Alexandrya Eaton

Bliss

  • May 19 - Sep 8, 2002
  • Confederation Centre Art Gallery
  • Charlottetown, PE

"Through the expressionistic exploration of brushstroke, growth, colour, and movement, Eaton in fact paints the act and process of painting, creating sensuous effects."

Shauna McCabe, curator

Nine Pink Roses
  • Nine Pink Roses
  • Painting
  • 107 cm × 107 cm

What takes shape is less a process of visual rendering than a ritual approach to experience, assembling a composite from pieces that are not read, but as Illich describes- symbolic scripts in which “the reader must find the spoken expression from recollecting what has been said before”. Alexandrya Eaton’s Language (2000), is perhaps the most overt expression of building a visual rhetoric. The large grid of sixteen panels articulates the tension between abstraction and meaning that holds her entire body of work together, a reminder to pull apart each small piece to see the interdependency and relationships of parts to the whole. What is conveyed in this grid is not repetition, but a suggestion of grammar and syntax, a theme with variations that must be decoded to be understood, tangible also in other recent grids of Eaton’s where she has integrated separate smaller panels, as in Dozen (2002), and Nine (2002). in her own words, “I think of each one of my paintings as one in a series. The series is composed of all the paintings I have ever done, and all that will follow”.

Bliss Installation
Bliss Installation

Eaton is less interested than (John) Cox in depicting flowers naturalistically. The flower becomes a visual motif that allows her to explore the pleasure of colour, form and material. The bloom forms are planes for the study of colour, particularly visible in her small watercolours that repeat patterns and shapes, Color Grids 1-4 (1998). The scale of her larger works allows her to saturate the image and repeat patterns in a colourist style, juxtaposing bold hues, planes of colour, dissected by lines that direct the gaze. In her work, this simple subject matter is magnified to examine tactile qualities of paint, the feeling of colour, shape, and contrast. Verging on Fauvism, colours are not represented as tonal variations but as separate hues with symbolic meaning.

Bliss Installation
Bliss Installation

Eaton’s use of the less subtle medium of acrylic lends itself to the exploration of texture and has been the basis of her painting for the last ten years. Simplifying shapes, the flowers are almost graffiti-like, roughly sketched in two or three brushstrokes. Working quickly through crude thick lines, areas of vibrant colour with varying textures are placed in strategic spots. In each work, she builds up a three-dimensional history, or an illusion of a history, as each stroke and layer enhances and builds on previous layers, adding, subtracting, and editing until the final work emerges with a thick, dense finish. In the process of underpainting, overpainting, and canceling, the flowers become abstracted so that the image is really just a catalyst, a visual pretext. At the same time, they are not arbitrary. Elemental without being abstract, each flower is a threshold where materiality meets the non-material, as in Arrangement with Blue Line (1997). Through the expressionistic exploration of brushstroke, growth, colour, and movement, Eaton in fact paints the act and process of painting, creating sensuous effects.
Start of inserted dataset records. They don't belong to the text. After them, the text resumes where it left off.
-- ==== Sys2Proof/Machine/Fresh.lean ====
section
/-! DEFINITION. Fibres, waves and blocks at their start, and the wave slots of a core (15_execution_model R325, R326, R350,
16_scheduling R369). -/

namespace Sys2Proof.Machine

/-- A fibre at the entry packet (15_execution_model R325, R326). -/
def freshFibre (uid entry : Nat) : Fibre :=
  { uid := uid, pc := { packet := entry, slot := 0 }, preds := 0, base := 0, padding := false, spawned := false,
    fragment := false, frag := none, window := [], slots := List.replicate 4 Sect.none, park := none, shadow := none }

/-- A wave at its start (02_encoding R32, 15_execution_model R325, 19_traps R428). -/
def freshWave (blk num : Nat) (cfg : Word) (level : Level) (base : DWord) (consts : List Word) (fibres : Map Fibre) : Wave :=
  { blk := blk, num := num, cfg := cfg, level := level, codeBase := base, fibres := fibres, vregs := [],
    sregs := ((List.range consts.length).zip consts).filter fun p => p.2 != 0
    fstat := 0, ftrap := 0, tcause := 0, tpc := 0, tmask := 0, taddr := 0, tinfo := 0,
    loops := List.replicate 4 LoopEntry.none, rep := { remaining := 0, active := false, steps := 0, stride := 0 },
    repAt := none, inHandler := false, superHandler := false, savedBit := false, preemptPending := false, step := false,
    intLevel := level, intBase := base, handlerCause := 0, ubank := List.replicate 8 0,
    streams := List.replicate 4 Stream.idle, ops := [], nextOp := 0, nextMsg := 0, due := [], collNext := 0,
    issued := false, firstPacket := true }

/-- A wave that takes the place of an earlier one of its block numbers its operations and messages on from the tick of its start, so that nothing under
way that names one of the earlier wave's is taken for one of its own. -/
def Wave.numbered (w : Wave) (tick : Nat) : Wave := { w with nextOp := 64 * tick, nextMsg := 64 * tick }

/-- A block as it is placed (15_execution_model R350). -/
def freshBlock (launch idx ctx stack core gen quality size : Nat) (place : Place) : Block :=
  { launch := launch, idx := idx, ctx := ctx, stack := stack, core := core, gen := BitVec.ofNat 16 gen, quality := quality,
    status := .running, size := size, spm := [], slabs := [], cbufs := List.replicate 16 Cbuf.empty, tiles := [],
    nextTile := 0, sel := none, pools := [], filled := 0, parkStart := none, preempt := false, liveAtPreempt := [],
    savedWaves := [], heldMsgs := [], holdsSections := false, place := place, wakes := [], savedUids := [], queuedAt := 0, stopper := false, tris := [] }

/-- The issue order of a core with nothing on it. -/
def CoreSched.empty : CoreSched := { active := [], pending := [], lastForced := 0 }

/-- A wave that starts takes a free active place, or joins the pending set (16_scheduling R369). Places are held with the cycle
since which they are held. -/
def joinCore (s : State) (core k : Nat) : State :=
  let c := s.work.cores.get core CoreSched.empty
  let c1 : CoreSched :=
    if c.active.length < 8 then { c with active := c.active ++ [(k, s.dev.cycles, s.dev.cycles)] }
    else { c with pending := c.pending ++ [(k, none)] }
  { s with work := { s.work with cores := s.work.cores.put core c1 } }

end Sys2Proof.Machine
end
The flower evolves from the division of space that occurs over and over again in her work, from the smaller singular works to her larger paintings and composites. The grid is often there overtly, as in Green Vase with Window (2001), and incorporated in more subtle and abstract ways through the repetition of form, serial imagery of the flower, as in Nine Pink Roses (1993), or of shapes, patterns, and dots which achieve the repetition yet remove it from the flower. The balance created is not about symmetry, rather an exploration of the organisation and geometry of space. Drawing upon emotional and imaginative sources, the grid offers a way of thinking and organising, a way of understanding space that divides colours yet forms a relationship. Through the division of space Eaton explores the texture of beauty, fusing visual and mathematical languages to evoke a pleasure of proportion and pattern.

~ Shauna McCabe, curator, "Bliss”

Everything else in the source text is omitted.